Within AWI we try to switch the PWP from the first node to a WP on the second node.
No error message is displayed, just after about 20-30 seconds the message "Server mode successfully changed" is displayed, but the PWP is not actually switched and remains on the first node.
If the PWP on the first node is switched to another WP on the first node, this completes without a problem.
Release : 12.3.4
Network issues were causing communication issues between the two AE servers.
The logs show hundreds of the following
U00003413 Socket call 'recv(47)' returned error code '104'
U00003413 Socket call 'recv(115)' returned error code '110'
U00003413 Socket call 'send(1)' returned error code '32'
U00003413 Socket call 'bind' returned error code '98'
At the time the switch is being attempted to the second node, trace logs show the following:
mqsrv_get_primary(2267): rslt = 0,msqh = 340078
mqsrv_get_primary <-- (no primary)
try2be_pwp(7559): an older PWP found, let's bind PWP port(s)
bind_primary_ports() -->
bind_primary_ports(2407): retry(cnt=3,wait=30)
U00003413 Socket call 'bind' returned error code '98'.
Address already in use
U00003487 ListenSocket with port number '49502' could not be created.
U00003413 Socket call 'bind' returned error code '98'.
Address already in use
U00003487 ListenSocket with port number '49502' could not be created.
U00003413 Socket call 'bind' returned error code '98'.
Address already in use
U00003487 ListenSocket with port number '49502' could not be created.
bind_primary_ports <-- (PWP port couldn't be binded)

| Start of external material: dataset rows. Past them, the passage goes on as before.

/-! #### updAct -/

@[simp] theorem updAct_pending (s : State) (n : Nat) (f : ActRec → ActRec) : (s.updAct n f).pending = s.pending := rfl
@[simp] theorem updAct_free (s : State) (n : Nat) (f : ActRec → ActRec) : (s.updAct n f).free = s.free := rfl
@[simp] theorem updAct_resp (s : State) (n : Nat) (f : ActRec → ActRec) : (s.updAct n f).resp = s.resp := rfl
@[simp] theorem updAct_regs (s : State) (n : Nat) (f : ActRec → ActRec) : (s.updAct n f).regs = s.regs := rfl
@[simp] theorem updAct_live (s : State) (n : Nat) (f : ActRec → ActRec) : (s.updAct n f).live = s.live := rfl
@[simp] theorem updAct_mem (s : State) (n : Nat) (f : ActRec → ActRec) : (s.updAct n f).mem = s.mem := rfl
@[simp] theorem updAct_j3 (s : State) (n : Nat) (f : ActRec → ActRec) : (s.updAct n f).j3 = s.j3 := rfl
@[simp] theorem updAct_cad (s : State) (n : Nat) (f : ActRec → ActRec) : (s.updAct n f).cad = s.cad := rfl
@[simp] theorem updAct_rd (s : State) (n : Nat) (f : ActRec → ActRec) (reg : Nat) : (s.updAct n f).rd reg = s.rd reg := rfl
@[simp] theorem updAct_fld (s : State) (n : Nat) (f : ActRec → ActRec) (fd : Fld) : (s.updAct n f).fld fd = s.fld fd := rfl
@[simp] theorem updAct_on (s : State) (n : Nat) (f : ActRec → ActRec) (fd : Fld) : (s.updAct n f).on fd = s.on fd := rfl

/-! #### updAux -/

@[simp] theorem updAux_pending (s : State) (f : Aux → Aux) : (s.updAux f).pending = s.pending := rfl
@[simp] theorem updAux_free (s : State) (f : Aux → Aux) : (s.updAux f).free = s.free := rfl
@[simp] theorem updAux_resp (s : State) (f : Aux → Aux) : (s.updAux f).resp = s.resp := rfl
@[simp] theorem updAux_regs (s : State) (f : Aux → Aux) : (s.updAux f).regs = s.regs := rfl
@[simp] theorem updAux_live (s : State) (f : Aux → Aux) : (s.updAux f).live = s.live := rfl
@[simp] theorem updAux_mem (s : State) (f : Aux → Aux) : (s.updAux f).mem = s.mem := rfl
@[simp] theorem updAux_j3 (s : State) (f : Aux → Aux) : (s.updAux f).j3 = s.j3 := rfl
@[simp] theorem updAux_cad (s : State) (f : Aux → Aux) : (s.updAux f).cad = s.cad := rfl
@[simp] theorem updAux_rd (s : State) (f : Aux → Aux) (reg : Nat) : (s.updAux f).rd reg = s.rd reg := rfl
@[simp] theorem updAux_fld (s : State) (f : Aux → Aux) (fd : Fld) : (s.updAux f).fld fd = s.fld fd := rfl
@[simp] theorem updAux_on (s : State) (f : Aux → Aux) (fd : Fld) : (s.updAux f).on fd = s.on fd := rfl

/-! #### updCad -/

@[simp] theorem updCad_pending (s : State) (f : Cad → Cad) : (s.updCad f).pending = s.pending := rfl
@[simp] theorem updCad_free (s : State) (f : Cad → Cad) : (s.updCad f).free = s.free := rfl
@[simp] theorem updCad_resp (s : State) (f : Cad → Cad) : (s.updCad f).resp = s.resp := rfl
@[simp] theorem updCad_regs (s : State) (f : Cad → Cad) : (s.updCad f).regs = s.regs := rfl
@[simp] theorem updCad_live (s : State) (f : Cad → Cad) : (s.updCad f).live = s.live := rfl
@[simp] theorem updCad_mem (s : State) (f : Cad → Cad) : (s.updCad f).mem = s.mem := rfl
@[simp] theorem updCad_j3 (s : State) (f : Cad → Cad) : (s.updCad f).j3 = s.j3 := rfl
@[simp] theorem updCad_rd (s : State) (f : Cad → Cad) (reg : Nat) : (s.updCad f).rd reg = s.rd reg := rfl
@[simp] theorem updCad_fld (s : State) (f : Cad → Cad) (fd : Fld) : (s.updCad f).fld fd = s.fld fd := rfl
@[simp] theorem updCad_on (s : State) (f : Cad → Cad) (fd : Fld) : (s.updCad f).on fd = s.on fd := rfl

/-! #### updCan -/

@[simp] theorem updCan_pending (s : State) (n : Nat) (f : CanRec → CanRec) : (s.updCan n f).pending = s.pending := rfl
@[simp] theorem updCan_free (s : State) (n : Nat) (f : CanRec → CanRec) : (s.updCan n f).free = s.free := rfl
@[simp] theorem updCan_resp (s : State) (n : Nat) (f : CanRec → CanRec) : (s.updCan n f).resp = s.resp := rfl
@[simp] theorem updCan_regs (s : State) (n : Nat) (f : CanRec → CanRec) : (s.updCan n f).regs = s.regs := rfl
@[simp] theorem updCan_live (s : State) (n : Nat) (f : CanRec → CanRec) : (s.updCan n f).live = s.live := rfl
@[simp] theorem updCan_mem (s : State) (n : Nat) (f : CanRec → CanRec) : (s.updCan n f).mem = s.mem := rfl
@[simp] theorem updCan_j3 (s : State) (n : Nat) (f : CanRec → CanRec) : (s.updCan n f).j3 = s.j3 := rfl
@[simp] theorem updCan_cad (s : State) (n : Nat) (f : CanRec → CanRec) : (s.updCan n f).cad = s.cad := rfl
@[simp] theorem updCan_rd (s : State) (n : Nat) (f : CanRec → CanRec) (reg : Nat) : (s.updCan n f).rd reg = s.rd reg := rfl
@[simp] theorem updCan_fld (s : State) (n : Nat) (f : CanRec → CanRec) (fd : Fld) : (s.updCan n f).fld fd = s.fld fd := rfl
@[simp] theorem updCan_on (s : State) (n : Nat) (f : CanRec → CanRec) (fd : Fld) : (s.updCan n f).on fd = s.on fd := rfl

/-! #### updChan -/

@[simp] theorem updChan_pending (s : State) (c : Nat) (f : ChanRec → ChanRec) : (s.updChan c f).pending = s.pending := rfl
@[simp] theorem updChan_free (s : State) (c : Nat) (f : ChanRec → ChanRec) : (s.updChan c f).free = s.free := rfl
@[simp] theorem updChan_resp (s : State) (c : Nat) (f : ChanRec → ChanRec) : (s.updChan c f).resp = s.resp := rfl
@[simp] theorem updChan_regs (s : State) (c : Nat) (f : ChanRec → ChanRec) : (s.updChan c f).regs = s.regs := rfl
@[simp] theorem updChan_live (s : State) (c : Nat) (f : ChanRec → ChanRec) : (s.updChan c f).live = s.live := rfl
@[simp] theorem updChan_mem (s : State) (c : Nat) (f : ChanRec → ChanRec) : (s.updChan c f).mem = s.mem := rfl
@[simp] theorem updChan_j3 (s : State) (c : Nat) (f : ChanRec → ChanRec) : (s.updChan c f).j3 = s.j3 := rfl
@[simp] theorem updChan_cad (s : State) (c : Nat) (f : ChanRec → ChanRec) : (s.updChan c f).cad = s.cad := rfl
@[simp] theorem updChan_rd (s : State) (c : Nat) (f : ChanRec → ChanRec) (reg : Nat) : (s.updChan c f).rd reg = s.rd reg := rfl
@[simp] theorem updChan_fld (s : State) (c : Nat) (f : ChanRec → ChanRec) (fd : Fld) : (s.updChan c f).fld fd = s.fld fd := rfl
@[simp] theorem updChan_on (s : State) (c : Nat) (f : ChanRec → ChanRec) (fd : Fld) : (s.updChan c f).on fd = s.on fd := rfl

/-! #### updChg -/

@[simp] theorem updChg_pending (s : State) (f : Chg → Chg) : (s.updChg f).pending = s.pending := rfl
@[simp] theorem updChg_free (s : State) (f : Chg → Chg) : (s.updChg f).free = s.free := rfl
@[simp] theorem updChg_resp (s : State) (f : Chg → Chg) : (s.updChg f).resp = s.resp := rfl
@[simp] theorem updChg_regs (s : State) (f : Chg → Chg) : (s.updChg f).regs = s.regs := rfl
@[simp] theorem updChg_live (s : State) (f : Chg → Chg) : (s.updChg f).live = s.live := rfl
@[simp] theorem updChg_mem (s : State) (f : Chg → Chg) : (s.updChg f).mem = s.mem := rfl
@[simp] theorem updChg_j3 (s : State) (f : Chg → Chg) : (s.updChg f).j3 = s.j3 := rfl
@[simp] theorem updChg_cad (s : State) (f : Chg → Chg) : (s.updChg f).cad = s.cad := rfl
@[simp] theorem updChg_rd (s : State) (f : Chg → Chg) (reg : Nat) : (s.updChg f).rd reg = s.rd reg := rfl
@[simp] theorem updChg_fld (s : State) (f : Chg → Chg) (fd : Fld) : (s.updChg f).fld fd = s.fld fd := rfl
@[simp] theorem updChg_on (s : State) (f : Chg → Chg) (fd : Fld) : (s.updChg f).on fd = s.on fd := rfl

/-! #### updCtx -/

@[simp] theorem updCtx_pending (s : State) (c : Nat) (f : Ctx → Ctx) : (s.updCtx c f).pending = s.pending := rfl
@[simp] theorem updCtx_free (s : State) (c : Nat) (f : Ctx → Ctx) : (s.updCtx c f).free = s.free := rfl
@[simp] theorem updCtx_resp (s : State) (c : Nat) (f : Ctx → Ctx) : (s.updCtx c f).resp = s.resp := rfl
@[simp] theorem updCtx_regs (s : State) (c : Nat) (f : Ctx → Ctx) : (s.updCtx c f).regs = s.regs := rfl
@[simp] theorem updCtx_live (s : State) (c : Nat) (f : Ctx → Ctx) : (s.updCtx c f).live = s.live := rfl
@[simp] theorem updCtx_mem (s : State) (c : Nat) (f : Ctx → Ctx) : (s.updCtx c f).mem = s.mem := rfl
@[simp] theorem updCtx_j3 (s : State) (c : Nat) (f : Ctx → Ctx) : (s.updCtx c f).j3 = s.j3 := rfl
@[simp] theorem updCtx_cad (s : State) (c : Nat) (f : Ctx → Ctx) : (s.updCtx c f).cad = s.cad := rfl
@[simp] theorem updCtx_rd (s : State) (c : Nat) (f : Ctx → Ctx) (reg : Nat) : (s.updCtx c f).rd reg = s.rd reg := rfl
@[simp] theorem updCtx_fld (s : State) (c : Nat) (f : Ctx → Ctx) (fd : Fld) : (s.updCtx c f).fld fd = s.fld fd := rfl
@[simp] theorem updCtx_on (s : State) (c : Nat) (f : Ctx → Ctx) (fd : Fld) : (s.updCtx c f).on fd = s.on fd := rfl

/-! #### updDrl -/

@[simp] theorem updDrl_pending (s : State) (f : Drl → Drl) : (s.updDrl f).pending = s.pending := rfl
@[simp] theorem updDrl_free (s : State) (f : Drl → Drl) : (s.updDrl f).free = s.free := rfl
@[simp] theorem updDrl_resp (s : State) (f : Drl → Drl) : (s.updDrl f).resp = s.resp := rfl
@[simp] theorem updDrl_regs (s : State) (f : Drl → Drl) : (s.updDrl f).regs = s.regs := rfl
@[simp] theorem updDrl_live (s : State) (f : Drl → Drl) : (s.updDrl f).live = s.live := rfl
@[simp] theorem updDrl_mem (s : State) (f : Drl → Drl) : (s.updDrl f).mem = s.mem := rfl
@[simp] theorem updDrl_j3 (s : State) (f : Drl → Drl) : (s.updDrl f).j3 = s.j3 := rfl
@[simp] theorem updDrl_cad (s : State) (f : Drl → Drl) : (s.updDrl f).cad = s.cad := rfl
@[simp] theorem updDrl_rd (s : State) (f : Drl → Drl) (reg : Nat) : (s.updDrl f).rd reg = s.rd reg := rfl
@[simp] theorem updDrl_fld (s : State) (f : Drl → Drl) (fd : Fld) : (s.updDrl f).fld fd = s.fld fd := rfl
@[simp] theorem updDrl_on (s : State) (f : Drl → Drl) (fd : Fld) : (s.updDrl f).on fd = s.on fd := rfl

/-! #### updEmu -/

@[simp] theorem updEmu_pending (s : State) (e : Nat) (f : EmuRec → EmuRec) : (s.updEmu e f).pending = s.pending := rfl
@[simp] theorem updEmu_free (s : State) (e : Nat) (f : EmuRec → EmuRec) : (s.updEmu e f).free = s.free := rfl
@[simp] theorem updEmu_resp (s : State) (e : Nat) (f : EmuRec → EmuRec) : (s.updEmu e f).resp = s.resp := rfl
@[simp] theorem updEmu_regs (s : State) (e : Nat) (f : EmuRec → EmuRec) : (s.updEmu e f).regs = s.regs := rfl
@[simp] theorem updEmu_live (s : State) (e : Nat) (f : EmuRec → EmuRec) : (s.updEmu e f).live = s.live := rfl
@[simp] theorem updEmu_mem (s : State) (e : Nat) (f : EmuRec → EmuRec) : (s.updEmu e f).mem = s.mem := rfl
@[simp] theorem updEmu_j3 (s : State) (e : Nat) (f : EmuRec → EmuRec) : (s.updEmu e f).j3 = s.j3 := rfl
@[simp] theorem updEmu_cad (s : State) (e : Nat) (f : EmuRec → EmuRec) : (s.updEmu e f).cad = s.cad := rfl
@[simp] theorem updEmu_rd (s : State) (e : Nat) (f : EmuRec → EmuRec) (reg : Nat) : (s.updEmu e f).rd reg = s.rd reg := rfl
@[simp] theorem updEmu_fld (s : State) (e : Nat) (f : EmuRec → EmuRec) (fd : Fld) : (s.updEmu e f).fld fd = s.fld fd := rfl
@[simp] theorem updEmu_on (s : State) (e : Nat) (f : EmuRec → EmuRec) (fd : Fld) : (s.updEmu e f).on fd = s.on fd := rfl

/-! #### updEng -/

@[simp] theorem updEng_pending (s : State) (f : Eng → Eng) : (s.updEng f).pending = s.pending := rfl
@[simp] theorem updEng_free (s : State) (f : Eng → Eng) : (s.updEng f).free = s.free := rfl
@[simp] theorem updEng_resp (s : State) (f : Eng → Eng) : (s.updEng f).resp = s.resp := rfl
@[simp] theorem updEng_regs (s : State) (f : Eng → Eng) : (s.updEng f).regs = s.regs := rfl
@[simp] theorem updEng_live (s : State) (f : Eng → Eng) : (s.updEng f).live = s.live := rfl
@[simp] theorem updEng_mem (s : State) (f : Eng → Eng) : (s.updEng f).mem = s.mem := rfl
@[simp] theorem updEng_j3 (s : State) (f : Eng → Eng) : (s.updEng f).j3 = s.j3 := rfl
@[simp] theorem updEng_cad (s : State) (f : Eng → Eng) : (s.updEng f).cad = s.cad := rfl
@[simp] theorem updEng_rd (s : State) (f : Eng → Eng) (reg : Nat) : (s.updEng f).rd reg = s.rd reg := rfl
@[simp] theorem updEng_fld (s : State) (f : Eng → Eng) (fd : Fld) : (s.updEng f).fld fd = s.fld fd := rfl
@[simp] theorem updEng_on (s : State) (f : Eng → Eng) (fd : Fld) : (s.updEng f).on fd = s.on fd := rfl

/-! #### updEpt -/

@[simp] theorem updEpt_pending (s : State) (k : Nat) (f : EptRec → EptRec) : (s.updEpt k f).pending = s.pending := rfl
@[simp] theorem updEpt_free (s : State) (k : Nat) (f : EptRec → EptRec) : (s.updEpt k f).free = s.free := rfl
@[simp] theorem updEpt_resp (s : State) (k : Nat) (f : EptRec → EptRec) : (s.updEpt k f).resp = s.resp := rfl
@[simp] theorem updEpt_regs (s : State) (k : Nat) (f : EptRec → EptRec) : (s.updEpt k f).regs = s.regs := rfl
@[simp] theorem updEpt_live (s : State) (k : Nat) (f : EptRec → EptRec) : (s.updEpt k f).live = s.live := rfl
@[simp] theorem updEpt_mem (s : State) (k : Nat) (f : EptRec → EptRec) : (s.updEpt k f).mem = s.mem := rfl
@[simp] theorem updEpt_j3 (s : State) (k : Nat) (f : EptRec → EptRec) : (s.updEpt k f).j3 = s.j3 := rfl
@[simp] theorem updEpt_cad (s : State) (k : Nat) (f : EptRec → EptRec) : (s.updEpt k f).cad = s.cad := rfl
@[simp] theorem updEpt_rd (s : State) (k : Nat) (f : EptRec → EptRec) (reg : Nat) : (s.updEpt k f).rd reg = s.rd reg := rfl
@[simp] theorem updEpt_fld (s : State) (k : Nat) (f : EptRec → EptRec) (fd : Fld) : (s.updEpt k f).fld fd = s.fld fd := rfl
@[simp] theorem updEpt_on (s : State) (k : Nat) (f : EptRec → EptRec) (fd : Fld) : (s.updEpt k f).on fd = s.on fd := rfl

/-! #### updEth -/

@[simp] theorem updEth_pending (s : State) (n : Nat) (f : EthRec → EthRec) : (s.updEth n f).pending = s.pending := rfl
@[simp] theorem updEth_free (s : State) (n : Nat) (f : EthRec → EthRec) : (s.updEth n f).free = s.free := rfl
@[simp] theorem updEth_resp (s : State) (n : Nat) (f : EthRec → EthRec) : (s.updEth n f).resp = s.resp := rfl
@[simp] theorem updEth_regs (s : State) (n : Nat) (f : EthRec → EthRec) : (s.updEth n f).regs = s.regs := rfl
@[simp] theorem updEth_live (s : State) (n : Nat) (f : EthRec → EthRec) : (s.updEth n f).live = s.live := rfl
@[simp] theorem updEth_mem (s : State) (n : Nat) (f : EthRec → EthRec) : (s.updEth n f).mem = s.mem := rfl
@[simp] theorem updEth_j3 (s : State) (n : Nat) (f : EthRec → EthRec) : (s.updEth n f).j3 = s.j3 := rfl
@[simp] theorem updEth_cad (s : State) (n : Nat) (f : EthRec → EthRec) : (s.updEth n f).cad = s.cad := rfl
@[simp] theorem updEth_rd (s : State) (n : Nat) (f : EthRec → EthRec) (reg : Nat) : (s.updEth n f).rd reg = s.rd reg := rfl
@[simp] theorem updEth_fld (s : State) (n : Nat) (f : EthRec → EthRec) (fd : Fld) : (s.updEth n f).fld fd = s.fld fd := rfl
@[simp] theorem updEth_on (s : State) (n : Nat) (f : EthRec → EthRec) (fd : Fld) : (s.updEth n f).on fd = s.on fd := rfl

try2be_pwp <-- (not able to bind PWP port)
Full shut down of AE on both nodes - for Windows systems reboot the servers.
Clean out the logs in the /temp folder and restart AE one node at a time.
Watch the logs for U00003413 messages and engage your network team if these persist.
Socket errors do not come from Automic, these are OS level/Network error messages being reported by the OS to Automic.